(Stored data)
■ ■ ■ ■ ■ ■ ■
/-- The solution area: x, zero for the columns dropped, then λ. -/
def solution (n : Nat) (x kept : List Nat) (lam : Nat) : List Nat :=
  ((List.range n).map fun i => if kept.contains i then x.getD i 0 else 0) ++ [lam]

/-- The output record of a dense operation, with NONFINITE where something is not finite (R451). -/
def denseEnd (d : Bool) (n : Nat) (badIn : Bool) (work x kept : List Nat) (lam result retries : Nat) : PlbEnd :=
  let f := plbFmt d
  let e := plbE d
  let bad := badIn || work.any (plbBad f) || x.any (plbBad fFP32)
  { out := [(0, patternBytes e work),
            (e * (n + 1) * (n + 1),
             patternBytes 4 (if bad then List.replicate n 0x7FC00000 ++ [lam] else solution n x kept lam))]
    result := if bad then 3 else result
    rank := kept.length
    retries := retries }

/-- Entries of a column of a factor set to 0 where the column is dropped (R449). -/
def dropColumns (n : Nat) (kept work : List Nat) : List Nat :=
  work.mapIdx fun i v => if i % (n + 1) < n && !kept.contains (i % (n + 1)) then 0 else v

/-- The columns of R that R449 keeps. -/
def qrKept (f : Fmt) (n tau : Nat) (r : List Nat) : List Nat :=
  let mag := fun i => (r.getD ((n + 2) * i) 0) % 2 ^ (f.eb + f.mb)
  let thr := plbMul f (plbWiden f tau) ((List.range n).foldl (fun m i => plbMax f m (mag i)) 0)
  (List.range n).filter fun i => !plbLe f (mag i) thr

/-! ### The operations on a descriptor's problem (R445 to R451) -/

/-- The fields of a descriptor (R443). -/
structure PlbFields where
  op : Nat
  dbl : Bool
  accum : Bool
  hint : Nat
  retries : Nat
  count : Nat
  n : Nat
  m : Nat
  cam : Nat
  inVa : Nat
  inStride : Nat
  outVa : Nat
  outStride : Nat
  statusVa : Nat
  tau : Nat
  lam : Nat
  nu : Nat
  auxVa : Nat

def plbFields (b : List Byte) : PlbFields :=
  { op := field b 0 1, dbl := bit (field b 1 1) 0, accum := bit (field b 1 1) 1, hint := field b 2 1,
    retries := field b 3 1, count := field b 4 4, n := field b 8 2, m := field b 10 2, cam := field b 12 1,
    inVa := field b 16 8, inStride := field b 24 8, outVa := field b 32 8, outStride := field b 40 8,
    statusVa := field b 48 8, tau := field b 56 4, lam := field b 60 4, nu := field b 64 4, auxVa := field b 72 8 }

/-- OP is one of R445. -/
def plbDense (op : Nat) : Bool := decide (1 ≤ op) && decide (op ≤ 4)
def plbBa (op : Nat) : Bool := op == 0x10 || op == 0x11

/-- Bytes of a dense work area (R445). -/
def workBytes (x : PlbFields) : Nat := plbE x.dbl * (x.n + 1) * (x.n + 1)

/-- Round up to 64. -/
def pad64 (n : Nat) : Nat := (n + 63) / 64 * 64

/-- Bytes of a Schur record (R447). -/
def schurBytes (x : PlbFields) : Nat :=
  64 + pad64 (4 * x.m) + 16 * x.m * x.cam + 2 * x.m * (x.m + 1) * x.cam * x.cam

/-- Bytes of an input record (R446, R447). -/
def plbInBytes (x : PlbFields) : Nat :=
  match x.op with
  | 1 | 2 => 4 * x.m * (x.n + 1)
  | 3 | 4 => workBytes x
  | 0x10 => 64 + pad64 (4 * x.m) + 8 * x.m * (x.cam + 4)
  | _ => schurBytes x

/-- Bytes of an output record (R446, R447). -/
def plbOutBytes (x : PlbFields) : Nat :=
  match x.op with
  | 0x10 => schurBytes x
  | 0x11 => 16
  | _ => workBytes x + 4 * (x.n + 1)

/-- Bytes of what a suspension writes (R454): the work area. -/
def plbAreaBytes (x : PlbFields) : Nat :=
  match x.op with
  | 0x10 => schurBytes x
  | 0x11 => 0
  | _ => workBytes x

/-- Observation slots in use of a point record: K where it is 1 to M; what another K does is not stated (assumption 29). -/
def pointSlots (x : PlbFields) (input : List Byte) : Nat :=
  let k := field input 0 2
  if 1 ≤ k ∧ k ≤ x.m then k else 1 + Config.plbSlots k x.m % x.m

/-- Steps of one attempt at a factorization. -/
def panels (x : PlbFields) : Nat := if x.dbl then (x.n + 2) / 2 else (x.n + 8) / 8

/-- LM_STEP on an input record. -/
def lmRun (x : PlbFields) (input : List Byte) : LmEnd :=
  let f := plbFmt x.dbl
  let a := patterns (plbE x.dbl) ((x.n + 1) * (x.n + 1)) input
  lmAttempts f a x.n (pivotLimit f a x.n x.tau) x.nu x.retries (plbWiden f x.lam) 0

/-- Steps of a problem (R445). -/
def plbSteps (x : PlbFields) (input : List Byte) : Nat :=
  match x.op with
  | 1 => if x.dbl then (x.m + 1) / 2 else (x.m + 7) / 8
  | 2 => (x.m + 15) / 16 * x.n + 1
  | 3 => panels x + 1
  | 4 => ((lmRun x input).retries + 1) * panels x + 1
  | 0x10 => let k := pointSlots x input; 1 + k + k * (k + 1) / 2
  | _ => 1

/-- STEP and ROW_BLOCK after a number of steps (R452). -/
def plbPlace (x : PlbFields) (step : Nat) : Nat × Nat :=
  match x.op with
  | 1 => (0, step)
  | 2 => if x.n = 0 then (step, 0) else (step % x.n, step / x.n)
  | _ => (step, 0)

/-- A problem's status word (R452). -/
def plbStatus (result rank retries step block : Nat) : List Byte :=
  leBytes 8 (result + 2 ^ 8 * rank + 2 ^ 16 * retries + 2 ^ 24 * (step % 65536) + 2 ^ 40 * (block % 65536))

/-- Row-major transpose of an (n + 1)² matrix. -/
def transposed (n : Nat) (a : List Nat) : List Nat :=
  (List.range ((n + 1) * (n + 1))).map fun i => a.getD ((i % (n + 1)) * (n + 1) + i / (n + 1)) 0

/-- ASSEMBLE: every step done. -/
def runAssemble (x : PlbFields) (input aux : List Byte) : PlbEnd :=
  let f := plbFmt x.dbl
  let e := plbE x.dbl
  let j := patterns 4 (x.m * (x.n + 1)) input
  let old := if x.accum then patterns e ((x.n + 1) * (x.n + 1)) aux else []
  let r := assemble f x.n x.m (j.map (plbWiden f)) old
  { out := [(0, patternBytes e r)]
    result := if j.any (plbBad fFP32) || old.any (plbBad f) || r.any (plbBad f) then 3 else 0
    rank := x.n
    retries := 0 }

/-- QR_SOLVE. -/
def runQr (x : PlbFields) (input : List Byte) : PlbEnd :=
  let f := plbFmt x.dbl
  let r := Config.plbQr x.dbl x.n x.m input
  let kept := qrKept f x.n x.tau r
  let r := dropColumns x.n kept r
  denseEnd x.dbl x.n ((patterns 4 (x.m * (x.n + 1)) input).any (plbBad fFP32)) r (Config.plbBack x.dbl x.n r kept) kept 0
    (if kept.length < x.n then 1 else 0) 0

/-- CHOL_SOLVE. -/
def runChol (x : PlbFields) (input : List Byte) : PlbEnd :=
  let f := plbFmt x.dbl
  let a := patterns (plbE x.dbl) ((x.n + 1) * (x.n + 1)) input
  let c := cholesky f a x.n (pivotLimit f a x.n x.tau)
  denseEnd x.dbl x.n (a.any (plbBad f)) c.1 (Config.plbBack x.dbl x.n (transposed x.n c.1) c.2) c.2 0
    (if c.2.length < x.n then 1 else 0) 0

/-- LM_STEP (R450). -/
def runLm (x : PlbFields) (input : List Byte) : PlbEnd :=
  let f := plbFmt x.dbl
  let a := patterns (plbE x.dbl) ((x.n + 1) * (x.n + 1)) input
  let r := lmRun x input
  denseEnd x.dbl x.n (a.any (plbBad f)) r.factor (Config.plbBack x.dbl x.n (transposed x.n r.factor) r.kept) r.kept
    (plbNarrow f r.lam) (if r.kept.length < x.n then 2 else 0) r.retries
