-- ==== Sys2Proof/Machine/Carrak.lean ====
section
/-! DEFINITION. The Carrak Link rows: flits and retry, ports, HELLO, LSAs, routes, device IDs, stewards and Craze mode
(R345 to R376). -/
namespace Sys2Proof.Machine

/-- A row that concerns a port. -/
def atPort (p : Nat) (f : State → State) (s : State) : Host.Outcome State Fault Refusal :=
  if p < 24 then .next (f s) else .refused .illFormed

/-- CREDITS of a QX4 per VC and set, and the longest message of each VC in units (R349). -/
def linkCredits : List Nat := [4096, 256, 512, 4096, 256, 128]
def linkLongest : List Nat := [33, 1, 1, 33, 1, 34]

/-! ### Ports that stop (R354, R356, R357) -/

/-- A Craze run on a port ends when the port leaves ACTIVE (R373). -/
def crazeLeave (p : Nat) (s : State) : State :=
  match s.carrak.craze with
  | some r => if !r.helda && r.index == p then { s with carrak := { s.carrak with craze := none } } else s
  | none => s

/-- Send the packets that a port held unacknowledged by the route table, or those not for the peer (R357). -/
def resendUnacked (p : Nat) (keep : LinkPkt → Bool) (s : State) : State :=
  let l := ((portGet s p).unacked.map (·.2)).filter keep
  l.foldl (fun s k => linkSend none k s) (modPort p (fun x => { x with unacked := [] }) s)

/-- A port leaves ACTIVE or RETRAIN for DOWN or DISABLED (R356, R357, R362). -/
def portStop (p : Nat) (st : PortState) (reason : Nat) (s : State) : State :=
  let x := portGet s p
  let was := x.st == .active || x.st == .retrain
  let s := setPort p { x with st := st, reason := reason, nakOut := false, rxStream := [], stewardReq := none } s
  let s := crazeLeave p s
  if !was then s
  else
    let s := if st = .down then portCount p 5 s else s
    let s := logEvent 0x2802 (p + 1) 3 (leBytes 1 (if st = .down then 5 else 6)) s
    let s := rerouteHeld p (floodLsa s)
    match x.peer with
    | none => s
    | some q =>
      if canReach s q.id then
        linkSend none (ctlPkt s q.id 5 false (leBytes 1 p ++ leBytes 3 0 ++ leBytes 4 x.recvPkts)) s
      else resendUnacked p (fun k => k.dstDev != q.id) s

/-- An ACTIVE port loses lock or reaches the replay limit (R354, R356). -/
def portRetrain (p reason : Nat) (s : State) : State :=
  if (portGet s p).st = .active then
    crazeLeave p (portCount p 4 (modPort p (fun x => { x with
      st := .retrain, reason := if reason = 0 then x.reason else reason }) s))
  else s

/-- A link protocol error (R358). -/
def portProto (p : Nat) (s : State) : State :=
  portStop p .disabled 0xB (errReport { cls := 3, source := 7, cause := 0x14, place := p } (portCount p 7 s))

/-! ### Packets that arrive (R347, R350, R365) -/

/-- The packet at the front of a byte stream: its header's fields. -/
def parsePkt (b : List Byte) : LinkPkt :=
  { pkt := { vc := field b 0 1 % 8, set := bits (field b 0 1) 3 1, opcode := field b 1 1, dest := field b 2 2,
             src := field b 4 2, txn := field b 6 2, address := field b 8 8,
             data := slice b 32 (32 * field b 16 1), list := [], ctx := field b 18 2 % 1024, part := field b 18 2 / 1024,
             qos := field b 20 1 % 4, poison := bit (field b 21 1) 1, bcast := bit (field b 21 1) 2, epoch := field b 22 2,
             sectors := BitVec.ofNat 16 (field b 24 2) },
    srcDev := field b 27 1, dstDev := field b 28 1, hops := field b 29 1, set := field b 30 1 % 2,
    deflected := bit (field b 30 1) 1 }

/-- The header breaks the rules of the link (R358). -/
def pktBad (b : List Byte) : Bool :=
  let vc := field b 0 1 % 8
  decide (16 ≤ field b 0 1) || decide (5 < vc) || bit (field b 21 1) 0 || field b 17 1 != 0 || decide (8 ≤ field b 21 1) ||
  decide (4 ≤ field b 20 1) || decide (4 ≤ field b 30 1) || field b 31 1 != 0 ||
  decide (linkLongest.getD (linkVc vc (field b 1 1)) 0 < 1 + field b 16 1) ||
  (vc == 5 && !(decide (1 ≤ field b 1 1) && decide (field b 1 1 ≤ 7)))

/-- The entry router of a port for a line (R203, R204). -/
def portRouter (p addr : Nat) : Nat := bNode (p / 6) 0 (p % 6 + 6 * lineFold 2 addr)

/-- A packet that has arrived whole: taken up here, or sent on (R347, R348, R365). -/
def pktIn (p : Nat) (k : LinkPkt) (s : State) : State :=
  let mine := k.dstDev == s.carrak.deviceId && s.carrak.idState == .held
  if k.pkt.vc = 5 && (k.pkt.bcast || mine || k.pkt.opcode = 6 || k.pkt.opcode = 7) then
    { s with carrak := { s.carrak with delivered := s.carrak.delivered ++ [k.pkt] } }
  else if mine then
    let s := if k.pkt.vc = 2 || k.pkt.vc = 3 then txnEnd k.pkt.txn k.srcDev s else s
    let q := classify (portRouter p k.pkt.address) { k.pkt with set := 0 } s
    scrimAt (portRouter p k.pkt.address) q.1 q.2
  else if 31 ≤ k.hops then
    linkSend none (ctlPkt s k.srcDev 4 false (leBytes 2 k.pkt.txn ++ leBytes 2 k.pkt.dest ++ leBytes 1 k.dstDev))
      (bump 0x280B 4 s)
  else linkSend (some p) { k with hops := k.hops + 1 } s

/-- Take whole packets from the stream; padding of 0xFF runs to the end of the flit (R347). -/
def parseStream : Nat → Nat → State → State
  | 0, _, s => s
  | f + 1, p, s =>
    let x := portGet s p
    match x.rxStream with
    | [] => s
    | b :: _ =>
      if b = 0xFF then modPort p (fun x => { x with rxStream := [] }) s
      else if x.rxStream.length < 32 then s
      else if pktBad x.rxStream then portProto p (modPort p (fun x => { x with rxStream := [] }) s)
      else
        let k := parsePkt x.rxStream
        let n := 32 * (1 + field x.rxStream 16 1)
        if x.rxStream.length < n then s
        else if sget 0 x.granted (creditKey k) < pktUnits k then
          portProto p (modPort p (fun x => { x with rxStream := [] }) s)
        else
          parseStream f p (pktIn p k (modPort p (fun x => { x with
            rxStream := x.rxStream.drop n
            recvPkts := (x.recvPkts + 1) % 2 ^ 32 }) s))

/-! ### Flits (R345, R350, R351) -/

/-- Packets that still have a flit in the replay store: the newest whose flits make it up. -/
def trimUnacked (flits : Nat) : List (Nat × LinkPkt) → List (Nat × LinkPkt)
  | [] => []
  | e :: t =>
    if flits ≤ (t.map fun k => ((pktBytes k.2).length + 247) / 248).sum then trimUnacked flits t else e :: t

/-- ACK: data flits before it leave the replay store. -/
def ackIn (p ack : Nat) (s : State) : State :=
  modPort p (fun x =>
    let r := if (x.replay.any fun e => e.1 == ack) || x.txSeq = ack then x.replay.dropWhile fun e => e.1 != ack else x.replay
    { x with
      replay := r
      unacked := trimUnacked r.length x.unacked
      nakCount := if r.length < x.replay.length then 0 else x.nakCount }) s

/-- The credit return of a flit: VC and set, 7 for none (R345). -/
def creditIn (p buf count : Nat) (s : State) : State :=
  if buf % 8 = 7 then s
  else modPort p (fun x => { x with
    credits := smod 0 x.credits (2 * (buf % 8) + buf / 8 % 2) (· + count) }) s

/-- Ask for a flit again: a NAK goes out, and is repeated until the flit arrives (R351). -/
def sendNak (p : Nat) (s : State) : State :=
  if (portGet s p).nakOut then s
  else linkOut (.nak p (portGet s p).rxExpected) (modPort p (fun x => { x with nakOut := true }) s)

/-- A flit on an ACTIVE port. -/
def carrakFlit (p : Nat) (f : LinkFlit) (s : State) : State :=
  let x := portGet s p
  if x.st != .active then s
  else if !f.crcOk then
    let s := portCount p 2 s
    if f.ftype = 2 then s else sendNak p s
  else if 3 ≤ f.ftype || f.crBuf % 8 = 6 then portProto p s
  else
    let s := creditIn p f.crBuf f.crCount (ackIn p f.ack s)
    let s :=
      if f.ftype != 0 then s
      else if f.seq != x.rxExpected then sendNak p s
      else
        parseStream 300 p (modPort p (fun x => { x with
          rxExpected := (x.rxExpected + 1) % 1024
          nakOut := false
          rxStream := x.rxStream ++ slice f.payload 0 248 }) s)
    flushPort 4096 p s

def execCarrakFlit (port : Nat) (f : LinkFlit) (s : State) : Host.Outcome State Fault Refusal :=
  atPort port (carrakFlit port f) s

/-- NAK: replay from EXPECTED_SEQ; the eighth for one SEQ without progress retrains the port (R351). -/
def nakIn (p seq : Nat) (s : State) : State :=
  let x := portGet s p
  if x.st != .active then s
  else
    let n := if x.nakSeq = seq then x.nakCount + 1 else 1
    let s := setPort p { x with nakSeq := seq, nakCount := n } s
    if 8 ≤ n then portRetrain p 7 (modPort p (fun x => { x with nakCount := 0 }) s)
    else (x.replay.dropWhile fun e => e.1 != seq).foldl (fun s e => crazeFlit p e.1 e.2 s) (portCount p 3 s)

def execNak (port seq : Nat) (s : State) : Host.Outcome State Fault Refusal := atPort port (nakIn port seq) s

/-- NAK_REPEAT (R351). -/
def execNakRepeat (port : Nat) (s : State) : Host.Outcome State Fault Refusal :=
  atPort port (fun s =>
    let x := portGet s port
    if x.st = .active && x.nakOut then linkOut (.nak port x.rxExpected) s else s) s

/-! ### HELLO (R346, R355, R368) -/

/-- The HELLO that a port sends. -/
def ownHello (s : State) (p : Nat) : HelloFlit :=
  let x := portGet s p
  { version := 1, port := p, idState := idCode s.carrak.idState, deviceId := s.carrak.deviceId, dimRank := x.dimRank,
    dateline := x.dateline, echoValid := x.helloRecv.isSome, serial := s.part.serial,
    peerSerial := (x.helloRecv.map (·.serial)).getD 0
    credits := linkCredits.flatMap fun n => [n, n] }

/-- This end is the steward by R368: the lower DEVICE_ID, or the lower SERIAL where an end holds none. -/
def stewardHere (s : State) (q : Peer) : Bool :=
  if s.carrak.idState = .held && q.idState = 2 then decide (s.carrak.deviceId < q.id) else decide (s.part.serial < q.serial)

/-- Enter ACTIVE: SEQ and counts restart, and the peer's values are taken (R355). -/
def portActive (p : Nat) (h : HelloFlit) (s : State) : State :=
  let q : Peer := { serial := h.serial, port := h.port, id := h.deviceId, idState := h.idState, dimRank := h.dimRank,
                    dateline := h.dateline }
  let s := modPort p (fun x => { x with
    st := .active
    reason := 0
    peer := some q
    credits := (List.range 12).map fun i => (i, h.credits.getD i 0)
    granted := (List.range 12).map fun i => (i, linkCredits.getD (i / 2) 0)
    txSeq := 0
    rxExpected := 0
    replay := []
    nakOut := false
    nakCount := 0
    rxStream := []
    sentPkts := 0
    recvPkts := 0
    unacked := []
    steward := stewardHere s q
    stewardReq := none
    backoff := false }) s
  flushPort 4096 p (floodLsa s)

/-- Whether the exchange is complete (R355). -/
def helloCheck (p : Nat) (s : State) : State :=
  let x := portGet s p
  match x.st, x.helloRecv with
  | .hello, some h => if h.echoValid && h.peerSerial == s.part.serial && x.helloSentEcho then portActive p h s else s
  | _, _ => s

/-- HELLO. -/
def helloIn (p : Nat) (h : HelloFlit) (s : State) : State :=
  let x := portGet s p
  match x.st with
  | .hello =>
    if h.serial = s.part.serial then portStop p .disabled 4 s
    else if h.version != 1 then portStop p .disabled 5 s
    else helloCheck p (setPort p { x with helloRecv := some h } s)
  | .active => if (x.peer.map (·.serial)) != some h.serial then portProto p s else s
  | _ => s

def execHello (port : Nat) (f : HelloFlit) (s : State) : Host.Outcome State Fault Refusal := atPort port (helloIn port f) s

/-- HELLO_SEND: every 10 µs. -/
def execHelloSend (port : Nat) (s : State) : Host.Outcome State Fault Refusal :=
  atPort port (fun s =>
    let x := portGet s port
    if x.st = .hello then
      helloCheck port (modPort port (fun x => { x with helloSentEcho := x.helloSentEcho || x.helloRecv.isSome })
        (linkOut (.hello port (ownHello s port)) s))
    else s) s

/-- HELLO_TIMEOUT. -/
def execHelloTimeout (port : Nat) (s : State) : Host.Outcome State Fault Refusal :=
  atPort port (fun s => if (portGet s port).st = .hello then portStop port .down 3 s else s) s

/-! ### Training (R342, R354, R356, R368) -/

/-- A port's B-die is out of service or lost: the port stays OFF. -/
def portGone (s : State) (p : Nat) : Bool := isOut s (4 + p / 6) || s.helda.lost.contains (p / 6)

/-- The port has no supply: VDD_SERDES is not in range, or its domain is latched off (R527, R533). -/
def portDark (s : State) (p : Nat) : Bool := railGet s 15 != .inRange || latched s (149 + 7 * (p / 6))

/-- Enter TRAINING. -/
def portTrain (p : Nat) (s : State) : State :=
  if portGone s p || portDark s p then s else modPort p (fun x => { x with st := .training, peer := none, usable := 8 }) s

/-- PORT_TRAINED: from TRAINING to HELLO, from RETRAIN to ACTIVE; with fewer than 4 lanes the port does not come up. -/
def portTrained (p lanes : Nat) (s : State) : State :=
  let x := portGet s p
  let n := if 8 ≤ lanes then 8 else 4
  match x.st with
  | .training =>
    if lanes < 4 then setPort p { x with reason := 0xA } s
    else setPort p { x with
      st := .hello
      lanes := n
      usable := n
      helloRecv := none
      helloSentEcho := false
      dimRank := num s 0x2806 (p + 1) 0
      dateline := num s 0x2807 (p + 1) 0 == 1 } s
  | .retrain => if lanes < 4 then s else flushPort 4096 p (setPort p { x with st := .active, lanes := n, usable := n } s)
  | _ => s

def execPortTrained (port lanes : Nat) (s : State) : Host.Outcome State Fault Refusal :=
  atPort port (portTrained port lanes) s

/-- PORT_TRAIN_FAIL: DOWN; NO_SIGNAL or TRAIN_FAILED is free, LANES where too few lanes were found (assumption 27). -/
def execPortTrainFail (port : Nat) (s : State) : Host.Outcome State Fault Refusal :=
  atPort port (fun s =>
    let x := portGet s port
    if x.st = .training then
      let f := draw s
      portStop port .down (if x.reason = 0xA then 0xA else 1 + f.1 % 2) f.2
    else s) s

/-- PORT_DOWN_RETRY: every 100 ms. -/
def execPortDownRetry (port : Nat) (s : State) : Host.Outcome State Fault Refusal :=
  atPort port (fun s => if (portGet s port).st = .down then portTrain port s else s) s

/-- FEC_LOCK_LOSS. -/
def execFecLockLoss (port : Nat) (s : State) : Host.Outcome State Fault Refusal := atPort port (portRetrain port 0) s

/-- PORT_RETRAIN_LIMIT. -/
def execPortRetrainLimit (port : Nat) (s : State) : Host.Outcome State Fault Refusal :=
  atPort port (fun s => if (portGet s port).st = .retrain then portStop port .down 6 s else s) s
■ ■ ■ ■ ■ ■ ■
| What you will do |
Retype exactly the lines from the start of the entries through the one with "let bad := badIn"; include both ends.

| Answer for this exercise |
/-- The solution area: x, zero for the columns dropped, then λ. -/
def solution (n : Nat) (x kept : List Nat) (lam : Nat) : List Nat :=
  ((List.range n).map fun i => if kept.contains i then x.getD i 0 else 0) ++ [lam]

/-- The output record of a dense operation, with NONFINITE where something is not finite (R451). -/
def denseEnd (d : Bool) (n : Nat) (badIn : Bool) (work x kept : List Nat) (lam result retries : Nat) : PlbEnd :=
  let f := plbFmt d
  let e := plbE d
  let bad := badIn || work.any (plbBad f) || x.any (plbBad fFP32)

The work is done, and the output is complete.